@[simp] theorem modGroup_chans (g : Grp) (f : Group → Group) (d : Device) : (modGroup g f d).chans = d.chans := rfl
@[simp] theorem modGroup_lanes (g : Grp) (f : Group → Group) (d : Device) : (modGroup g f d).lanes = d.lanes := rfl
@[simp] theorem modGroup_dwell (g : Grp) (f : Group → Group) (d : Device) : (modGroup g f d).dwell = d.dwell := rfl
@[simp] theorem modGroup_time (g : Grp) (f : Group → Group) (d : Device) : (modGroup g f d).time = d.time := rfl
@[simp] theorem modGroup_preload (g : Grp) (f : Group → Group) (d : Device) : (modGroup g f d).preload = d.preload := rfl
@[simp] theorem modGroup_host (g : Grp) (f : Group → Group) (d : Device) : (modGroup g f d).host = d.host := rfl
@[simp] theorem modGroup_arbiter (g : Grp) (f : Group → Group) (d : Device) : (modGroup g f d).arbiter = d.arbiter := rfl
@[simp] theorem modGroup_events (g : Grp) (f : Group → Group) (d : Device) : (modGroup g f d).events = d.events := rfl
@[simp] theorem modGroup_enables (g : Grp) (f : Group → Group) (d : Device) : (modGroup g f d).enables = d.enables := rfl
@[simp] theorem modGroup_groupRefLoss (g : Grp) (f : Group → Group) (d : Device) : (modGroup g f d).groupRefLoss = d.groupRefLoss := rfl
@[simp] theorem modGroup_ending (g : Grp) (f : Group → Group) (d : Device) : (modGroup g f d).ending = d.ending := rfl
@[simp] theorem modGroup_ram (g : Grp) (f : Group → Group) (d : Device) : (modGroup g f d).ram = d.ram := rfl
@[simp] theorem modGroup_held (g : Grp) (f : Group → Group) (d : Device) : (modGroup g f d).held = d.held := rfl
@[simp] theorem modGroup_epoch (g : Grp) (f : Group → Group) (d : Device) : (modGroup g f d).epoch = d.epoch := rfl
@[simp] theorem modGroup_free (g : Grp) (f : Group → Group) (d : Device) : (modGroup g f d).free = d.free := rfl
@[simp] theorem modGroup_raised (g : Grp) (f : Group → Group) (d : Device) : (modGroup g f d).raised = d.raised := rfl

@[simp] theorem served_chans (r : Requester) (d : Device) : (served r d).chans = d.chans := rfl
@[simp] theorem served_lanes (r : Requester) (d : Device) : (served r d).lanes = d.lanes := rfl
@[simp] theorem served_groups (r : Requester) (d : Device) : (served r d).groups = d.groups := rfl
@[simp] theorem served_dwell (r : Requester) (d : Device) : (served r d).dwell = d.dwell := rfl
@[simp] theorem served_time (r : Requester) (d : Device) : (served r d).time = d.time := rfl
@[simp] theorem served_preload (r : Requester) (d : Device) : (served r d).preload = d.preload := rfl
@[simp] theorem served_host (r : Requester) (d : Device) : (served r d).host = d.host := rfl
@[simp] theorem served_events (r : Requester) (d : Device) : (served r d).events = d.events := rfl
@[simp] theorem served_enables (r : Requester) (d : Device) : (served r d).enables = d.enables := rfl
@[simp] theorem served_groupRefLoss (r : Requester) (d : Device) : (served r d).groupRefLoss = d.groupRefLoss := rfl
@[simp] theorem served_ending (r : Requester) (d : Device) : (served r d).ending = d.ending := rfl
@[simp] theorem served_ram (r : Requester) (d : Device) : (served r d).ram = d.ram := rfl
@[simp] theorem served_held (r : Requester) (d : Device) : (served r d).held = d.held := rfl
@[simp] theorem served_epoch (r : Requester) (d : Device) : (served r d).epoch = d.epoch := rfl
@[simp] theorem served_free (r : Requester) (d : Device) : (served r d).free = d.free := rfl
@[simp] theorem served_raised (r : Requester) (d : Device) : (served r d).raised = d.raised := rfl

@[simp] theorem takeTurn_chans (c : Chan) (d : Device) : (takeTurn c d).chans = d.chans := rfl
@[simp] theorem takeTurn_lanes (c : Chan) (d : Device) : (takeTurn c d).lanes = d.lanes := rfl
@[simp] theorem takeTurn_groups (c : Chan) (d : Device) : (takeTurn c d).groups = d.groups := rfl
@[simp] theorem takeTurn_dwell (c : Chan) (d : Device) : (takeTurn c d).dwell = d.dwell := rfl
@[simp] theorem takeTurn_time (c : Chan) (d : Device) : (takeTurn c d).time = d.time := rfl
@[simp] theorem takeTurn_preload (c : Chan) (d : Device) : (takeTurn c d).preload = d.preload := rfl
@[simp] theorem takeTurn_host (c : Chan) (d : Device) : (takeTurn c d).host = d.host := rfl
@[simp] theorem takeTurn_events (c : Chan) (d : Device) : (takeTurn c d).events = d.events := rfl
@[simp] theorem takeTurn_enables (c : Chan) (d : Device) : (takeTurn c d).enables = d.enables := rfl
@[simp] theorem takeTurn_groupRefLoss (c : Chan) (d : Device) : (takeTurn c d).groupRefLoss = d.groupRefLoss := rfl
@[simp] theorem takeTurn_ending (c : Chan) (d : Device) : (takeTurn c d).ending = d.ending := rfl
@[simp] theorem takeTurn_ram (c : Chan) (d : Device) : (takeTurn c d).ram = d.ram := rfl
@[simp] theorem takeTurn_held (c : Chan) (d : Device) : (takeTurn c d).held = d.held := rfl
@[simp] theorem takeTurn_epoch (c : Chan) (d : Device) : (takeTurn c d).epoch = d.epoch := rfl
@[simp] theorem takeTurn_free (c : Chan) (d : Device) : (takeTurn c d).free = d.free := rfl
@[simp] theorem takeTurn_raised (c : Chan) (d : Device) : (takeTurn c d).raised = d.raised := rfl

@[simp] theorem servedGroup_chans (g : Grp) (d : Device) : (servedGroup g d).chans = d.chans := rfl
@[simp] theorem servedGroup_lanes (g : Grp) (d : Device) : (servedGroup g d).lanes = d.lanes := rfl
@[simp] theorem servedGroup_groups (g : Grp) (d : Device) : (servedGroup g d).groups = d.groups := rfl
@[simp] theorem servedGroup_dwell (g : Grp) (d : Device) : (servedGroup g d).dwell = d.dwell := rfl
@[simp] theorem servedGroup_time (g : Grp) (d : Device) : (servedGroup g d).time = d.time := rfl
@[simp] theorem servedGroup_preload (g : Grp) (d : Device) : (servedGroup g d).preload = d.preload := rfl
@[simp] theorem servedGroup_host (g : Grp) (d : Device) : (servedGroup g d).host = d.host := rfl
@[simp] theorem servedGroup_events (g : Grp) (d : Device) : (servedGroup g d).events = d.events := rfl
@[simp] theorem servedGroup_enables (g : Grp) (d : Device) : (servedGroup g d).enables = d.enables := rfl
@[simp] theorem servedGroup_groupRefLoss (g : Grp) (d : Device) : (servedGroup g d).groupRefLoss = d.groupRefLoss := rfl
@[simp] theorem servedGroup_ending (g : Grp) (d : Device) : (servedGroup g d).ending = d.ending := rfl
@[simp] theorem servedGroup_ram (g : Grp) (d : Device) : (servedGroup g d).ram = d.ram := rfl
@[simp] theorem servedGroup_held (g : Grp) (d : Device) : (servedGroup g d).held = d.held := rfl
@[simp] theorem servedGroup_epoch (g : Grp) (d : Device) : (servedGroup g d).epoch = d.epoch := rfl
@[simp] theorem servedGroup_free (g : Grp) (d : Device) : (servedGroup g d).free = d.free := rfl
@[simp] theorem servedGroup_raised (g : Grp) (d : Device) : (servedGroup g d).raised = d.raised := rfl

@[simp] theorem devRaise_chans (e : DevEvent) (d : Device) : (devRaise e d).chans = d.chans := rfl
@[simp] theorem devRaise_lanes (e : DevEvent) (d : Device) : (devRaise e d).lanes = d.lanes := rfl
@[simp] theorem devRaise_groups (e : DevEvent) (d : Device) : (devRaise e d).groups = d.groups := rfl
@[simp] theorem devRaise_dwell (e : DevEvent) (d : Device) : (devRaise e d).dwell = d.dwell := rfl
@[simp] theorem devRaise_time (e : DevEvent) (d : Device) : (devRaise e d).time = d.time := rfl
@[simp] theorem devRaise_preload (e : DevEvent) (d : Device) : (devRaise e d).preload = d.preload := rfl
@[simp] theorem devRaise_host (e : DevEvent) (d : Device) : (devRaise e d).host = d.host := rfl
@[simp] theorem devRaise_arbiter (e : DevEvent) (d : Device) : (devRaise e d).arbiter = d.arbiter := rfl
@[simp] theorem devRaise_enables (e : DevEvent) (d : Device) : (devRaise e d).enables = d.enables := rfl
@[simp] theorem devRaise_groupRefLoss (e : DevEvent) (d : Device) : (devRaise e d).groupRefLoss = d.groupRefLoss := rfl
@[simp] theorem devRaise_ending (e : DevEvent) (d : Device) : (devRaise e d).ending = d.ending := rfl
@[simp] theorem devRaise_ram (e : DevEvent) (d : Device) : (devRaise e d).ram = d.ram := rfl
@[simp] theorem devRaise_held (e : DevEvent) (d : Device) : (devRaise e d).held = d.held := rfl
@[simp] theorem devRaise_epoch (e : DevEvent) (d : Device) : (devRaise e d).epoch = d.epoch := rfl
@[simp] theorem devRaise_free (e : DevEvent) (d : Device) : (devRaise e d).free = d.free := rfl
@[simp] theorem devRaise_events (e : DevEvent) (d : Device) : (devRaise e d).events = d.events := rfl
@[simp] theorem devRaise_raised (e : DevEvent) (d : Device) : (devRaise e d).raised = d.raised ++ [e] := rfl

> ASSIGNED TASK:
Write out exactly the lines above from the line with "f d).arbiter = d.arbiter := rfl" through the line with "f d).ram = d.ram := rfl", both of them included, and leave out all other lines.

> OUTPUT OF THE EXERCISE:
@[simp] theorem modGroup_arbiter (g : Grp) (f : Group → Group) (d : Device) : (modGroup g f d).arbiter = d.arbiter := rfl
@[simp] theorem modGroup_events (g : Grp) (f : Group → Group) (d : Device) : (modGroup g f d).events = d.events := rfl
@[simp] theorem modGroup_enables (g : Grp) (f : Group → Group) (d : Device) : (modGroup g f d).enables = d.enables := rfl
@[simp] theorem modGroup_groupRefLoss (g : Grp) (f : Group → Group) (d : Device) : (modGroup g f d).groupRefLoss = d.groupRefLoss := rfl
@[simp] theorem modGroup_ending (g : Grp) (f : Group → Group) (d : Device) : (modGroup g f d).ending = d.ending := rfl
@[simp] theorem modGroup_ram (g : Grp) (f : Group → Group) (d : Device) : (modGroup g f d).ram = d.ram := rfl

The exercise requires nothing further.